In 2015, a small group of colleagues led by Drs. Ibanez and Parra met in Santiago, Chile, during the World Congress of Neurology to discuss how dementia research in Latin America could be better envisioned. Insights gained at this meeting became the building blocks of the Latin American and Caribbean Consortium on Dementia (LAC-CD) which identified the key regional challenges and research priorities. In 2018, with the support of the Alzheimer’s Association and the Global Brain Health Institute (GBHI), Dr. Ibanez created the first proposal for a dementia research consortium motivated by the unique regional contributions to dementia (genetics and social disparities).

In 2020, the National Institute of Aging provided the first funding stream for ReDLat, which included Argentina, Brazil, Colombia, Peru, and the US, directed by Drs Ibanez, Yokoyama Possin, Miller, and local researchers (Custodio, Lopera, Matallana, and Nitrini).

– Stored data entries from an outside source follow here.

-- ==== Sys2Proof/Machine/DbgRegs.lean ====
section
/-!
DEFINITION. Machine/DbgRegs.lean: the DBG block's registers and what they act on: halts, steps, resumes, comparators, counters and the
scope (16_debug, R558 to R568).
-/

namespace Sys2Proof.Machine

open Sys2Proof

/-! ## Halt, step, resume (R559 to R562) -/

/-- Applies `f` to the debug state of an engine. -/
def State.updDbg (s : State) (e : Nat) (f : DbgEngine → DbgEngine) : State := s.updEngine e (fun x => { x with dbg := f x.dbg })

/-- Is a halt of an engine coupled (R561): paired, and not SOLO. -/
def State.coupled (s : State) (e : Nat) : Bool := s.pairedEng e && !(s.engine e).dbg.solo

/-- A halt request (R559, R561): one for the channel B engine of a coupled pair goes to the channel A engine; none for an engine stopped or halted. -/
def State.requestHalt (s : State) (e : Nat) : State :=
  let t := if s.coupled e then e % 512 else e
  if (s.engine t).stopped || (s.engine t).dbg.halted then s else s.updDbg t (fun d => { d with haltReq := some 1 })

/-- Slots that received a delivery while the engine was halted become READY, and the tile leaves IDLE (R530, R560). -/
def State.wakeHeld (s : State) (e : Nat) : State :=
  (s.engine e).slots.foldl (fun u p => if p.2.st == .waiting && p.2.pend != 0 then (u.makeReady e p.1).leaveIdle (tileOf e) else u) s

/-- Resumes one engine. -/
def State.resumeOne (s : State) (e : Nat) : State :=
  if (s.engine e).dbg.halted && !(s.engine e).stopped then
    (s.updDbg e (fun d => { d with halted := false, reason := 0, bp := 0, stepping := false })).wakeHeld e
  else s

/-- RESUME (R560, R561): a coupled pair goes on together. -/
def State.resumeEngine (s : State) (e : Nat) : State :=
  if s.coupled e then ((s.updPair (pairOf e) (fun q => { q with haltAt := none })).resumeOne (e % 512)).resumeOne (e % 512 + 512)
  else s.resumeOne e

/-- Lets one halted engine commit one instruction or chunk, after which it halts again. -/
def State.stepOne (s : State) (e : Nat) : State :=
  if (s.engine e).dbg.halted && !(s.engine e).stopped then s.updDbg e (fun d => { d with halted := false, reason := 0, bp := 0, stepping := true }) else s

/-- STEP (R561). -/
def State.stepEngine (s : State) (e : Nat) : State :=
  if s.coupled e then (s.stepOne (e % 512)).stepOne (e % 512 + 512) else s.stepOne e

/-- Is an engine at an instruction or chunk boundary (R559): nothing that the instruction in progress waits for is outstanding. -/
def Engine.boundary (x : Engine) : Bool :=
  x.sw.isNone && x.walk.isNone && x.load.isNone && x.lfill.isNone && x.act.isNone && !x.bcast

/-- ENGINE_HALT (R559): a requested halt is taken at the next boundary, in a tile that runs, by an engine that has been released. -/
def execEngineHalt (e : Eid) (s : State) : Host.Outcome State Fault Refusal :=
  let e := e.toNat
  let x := s.engine e
  match x.dbg.haltReq with
  | none => .next s
  | some r =>
    if x.held || x.stopped || x.dbg.halted || !x.boundary || decide (2 ≤ s.tileCur (tileOf e)) then .next s
    else .next ((s.stopLong e).haltEngine e r none)

/-- COUPLED_HALT (R561): the channel B engine has reached the count at which its twin halted. -/
def execCoupledHalt (p : BitVec 9) (s : State) : Host.Outcome State Fault Refusal :=
  let e := p.toNat + 512
  let x := s.engine e
  match (s.pair p.toNat).haltAt with
  | none => .next s
  | some c =>
    if decide (c ≤ x.commits) && !x.dbg.halted && !x.stopped && !x.held && x.boundary then .next ((s.stopLong e).haltEngine e 5 none) else .next s

/-! ## Registers of the selected engine -/

/-- The engine of DBG_SEL. -/
def State.dbgSel (s : State) : Nat := s.fld 0x1E 0x14 9 0

/-- A write to DBG_CTL by the debug port. -/
def State.writeDbgCtl (s : State) (data : Word) : State :=
  let e := s.dbgSel
  let s1 := s.updDbg e (fun d => { d with solo := bit data 3 })
  match bits data 2 0 with
  | 0 => s1
  | 1 => s1.requestHalt e
  | 2 => s1.resumeEngine e
  | 4 => s1.stepEngine e
  | _ => s1.cfgerr 0x1E 0x18

/-- DBG_ESTAT. -/
def State.dbgEstat (s : State) : Word :=
  let e := s.dbgSel
  let x := s.engine e
  BitVec.ofNat 32 (x.dbg.halted.toNat * 2 ^ 31 + x.stopped.toNat * 2 ^ 30 + (s.pairedEng e).toNat * 2 ^ 29 + x.dbg.reason * 2 ^ 24 +
    x.dbg.bp * 2 ^ 16 + x.level.code * 2 ^ 14 + e)

/-- Stores a per-engine register of the DBG block: a paired engine's comparators are written with its twin's (R565). -/
def State.putDbgReg (s : State) (e o : Nat) (w : Word) : State :=
  let put := fun (u : State) (e : Nat) => u.updDbg e (fun d => { d with regs := Map.put w d.regs o })
  if s.pairedEng e ∧ o < 0x200 then put (put s e) (twinOf e) else put s e

/-- A write to a comparator register (R564). -/
def State.writeBp (s : State) (o : Nat) (data : Word) : State :=
  let e := s.dbgSel
  match o % 16 with
  | 0 => s.putDbgReg e o data
  | 4 => s.putDbgReg e o (data &&& 0xFFFFFF)
  | _ =>
    let w := data &&& 0xF83F0FFF
    if 13 ≤ bits data 19 16 then (s.putDbgReg e o (setBits w 19 16 (bits (Map.get 0 (s.engine e).dbg.regs o) 19 16))).cfgerr 0x1E o
    else s.putDbgReg e o w

/-- A write to DBG_PMCFG (R568): a reserved event code leaves its field; CLR zeroes the counters. -/
def State.writePmcfg (s : State) (data : Word) : State :=
  let e := s.dbgSel
  let old := Map.get 0 (s.engine e).dbg.regs 0x200
  let w := (List.range 4).foldl (fun (w : Word) k => if bits data (4 * k + 3) (4 * k) ≤ 10 then setBits w (4 * k + 3) (4 * k) (bits data (4 * k + 3) (4 * k)) else w) old
  let s1 := s.putDbgReg e 0x200 w
  let s2 := if (List.range 4).any (fun k => decide (10 < bits data (4 * k + 3) (4 * k))) then s1.cfgerr 0x1E 0x200 else s1
  if bit data 31 then s2.updDbg e (fun d => { d with counts := [] }) else s2

/-- Counter `k` of the selected engine; the model has no clock, so one that counts cycles reads a free value. -/
def State.pmCount (s : State) (k : Nat) : Nat × State :=
  let x := s.engine s.dbgSel
  let sel := bits (Map.get 0 x.dbg.regs 0x200) (4 * k + 3) (4 * k)
  if sel = 0 ∨ sel = 8 ∨ sel = 9 then (bits (Config.cycleCount s.freeCtr) 47 0, { s with freeCtr := s.freeCtr + 1 })
  else ((Map.get 0 x.dbg.counts k).toNat, s)

/-- A write to DBG_AUTH by Cretal (R558, Table 16-8). -/
def State.setAuth (s : State) (data : Word) : State :=
  let was := s.fld 0x1E 0x10 31 31
  let s1 := s.setReg 0x1E 0x10 (data &&& 0x8000001F)
  if was = 0 ∧ bit data 31 then s1.raise 1923 else if was = 1 ∧ !bit data 31 then s1.raise 1924 else s1

/-- A write to DBG_AUTH (R558): the debug port's is refused with event 1921. -/
def State.writeAuth (s : State) (m : Master) (data : Word) : State :=
  match m with
  | .cretal => s.setAuth data
  | .debug => s.raise 1921
  | _ => s

/-- A write to the DBG block (16_debug, DBG block): Cretal writes DBG_AUTH alone. -/
def State.writeDbg (s : State) (m : Master) (o : Nat) (data : Word) : State :=
  if o = 0x10 then s.writeAuth m data
  else if m = .cretal then s.cfgerr 0x1E o
  else if o = 0x14 then s.setReg 0x1E o (data &&& 0x3FF)
  else if o = 0x18 then s.writeDbgCtl data
  else if o = 0x30 then
    let s1 := s.setReg 0x1E o (data &&& 0x8000000F)
    if s.fld 0x1E 0x30 31 31 = 0 ∧ bit data 31 then { s1 with trace := { s1.trace with started := false } } else s1
  else if 0x34 ≤ o ∧ o ≤ 0x40 then s.setReg 0x1E o (data &&& 0x3FF)
  else if 0x100 ≤ o ∧ o < 0x160 ∧ o % 16 ≠ 12 then s.writeBp o data
  else if o = 0x200 then s.writePmcfg data
  else if o = 0x1C ∨ (0x208 ≤ o ∧ o < 0x228) then s
  else s.cfgerr 0x1E o

/-- A read of a register of the DBG block. -/
def State.readDbg (s : State) (o : Nat) : Word × State :=
  let x := s.engine s.dbgSel
  if o = 0x18 then ((if x.dbg.solo then 8 else 0), s)
  else if o = 0x1C then (s.dbgEstat, s)
  else if 0x100 ≤ o ∧ o ≤ 0x200 then (Map.get 0 x.dbg.regs o, s)
  else if 0x208 ≤ o ∧ o < 0x228 then
    let r := s.pmCount ((o - 0x208) / 8)
    (BitVec.ofNat 32 (if o % 8 = 0 then r.1 else r.1 >>> 32), r.2)
  else (s.reg 0x1E o, s)

/-- DBG_HALT (R559): HALT written by the debug port for the selected engine. -/
def execDbgHalt (m : Master) (s : State) : Host.Outcome State Fault Refusal :=
  .next (s.admits m 0x1E 0x18 (fun t => t.writeDbg m 0x18 (BitVec.ofNat 32 (8 * (t.engine t.dbgSel).dbg.solo.toNat + 1))))
/-- STEP (R561). -/
def execStep (m : Master) (s : State) : Host.Outcome State Fault Refusal :=
  .next (s.admits m 0x1E 0x18 (fun t => t.writeDbg m 0x18 (BitVec.ofNat 32 (8 * (t.engine t.dbgSel).dbg.solo.toNat + 4))))
/-- DBG_RESUME (R560, R561). -/
def execDbgResume (m : Master) (s : State) : Host.Outcome State Fault Refusal :=
  .next (s.admits m 0x1E 0x18 (fun t => t.writeDbg m 0x18 (BitVec.ofNat 32 (8 * (t.engine t.dbgSel).dbg.solo.toNat + 2))))
/-- DBG_AUTH (R558). -/
def execDbgAuth (m : Master) (data : Word) (s : State) : Host.Outcome State Fault Refusal := .next (s.admits m 0x1E 0x10 (fun t => t.writeAuth m data))
/-- DBG_PMCFG_CLR (R568): CLR written, the selectors as they are. -/
def execDbgPmcfgClr (m : Master) (s : State) : Host.Outcome State Fault Refusal :=
  .next (s.admits m 0x1E 0x200 (fun t => t.writeDbg m 0x200 (setBits (Map.get 0 (t.engine t.dbgSel).dbg.regs 0x200) 31 31 1)))

end Sys2Proof.Machine
end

Subsequent funding (Alzheimer’s Association, Rainwater Charitable Foundation), researchers (Avila-Funes,Behrens, Kosik, Slachevsky, Sosa, Piña-Escudero, Okada de Oliveira, Takada, Valcour), managers (Godoy, Javandel, Maito), and countries (Chile, México) boosted the original research.

To date, the ReDLat family comprises 90+ members organized in working groups and supported by multiple stakeholders. A ReDLat renewal is aimed at 2025.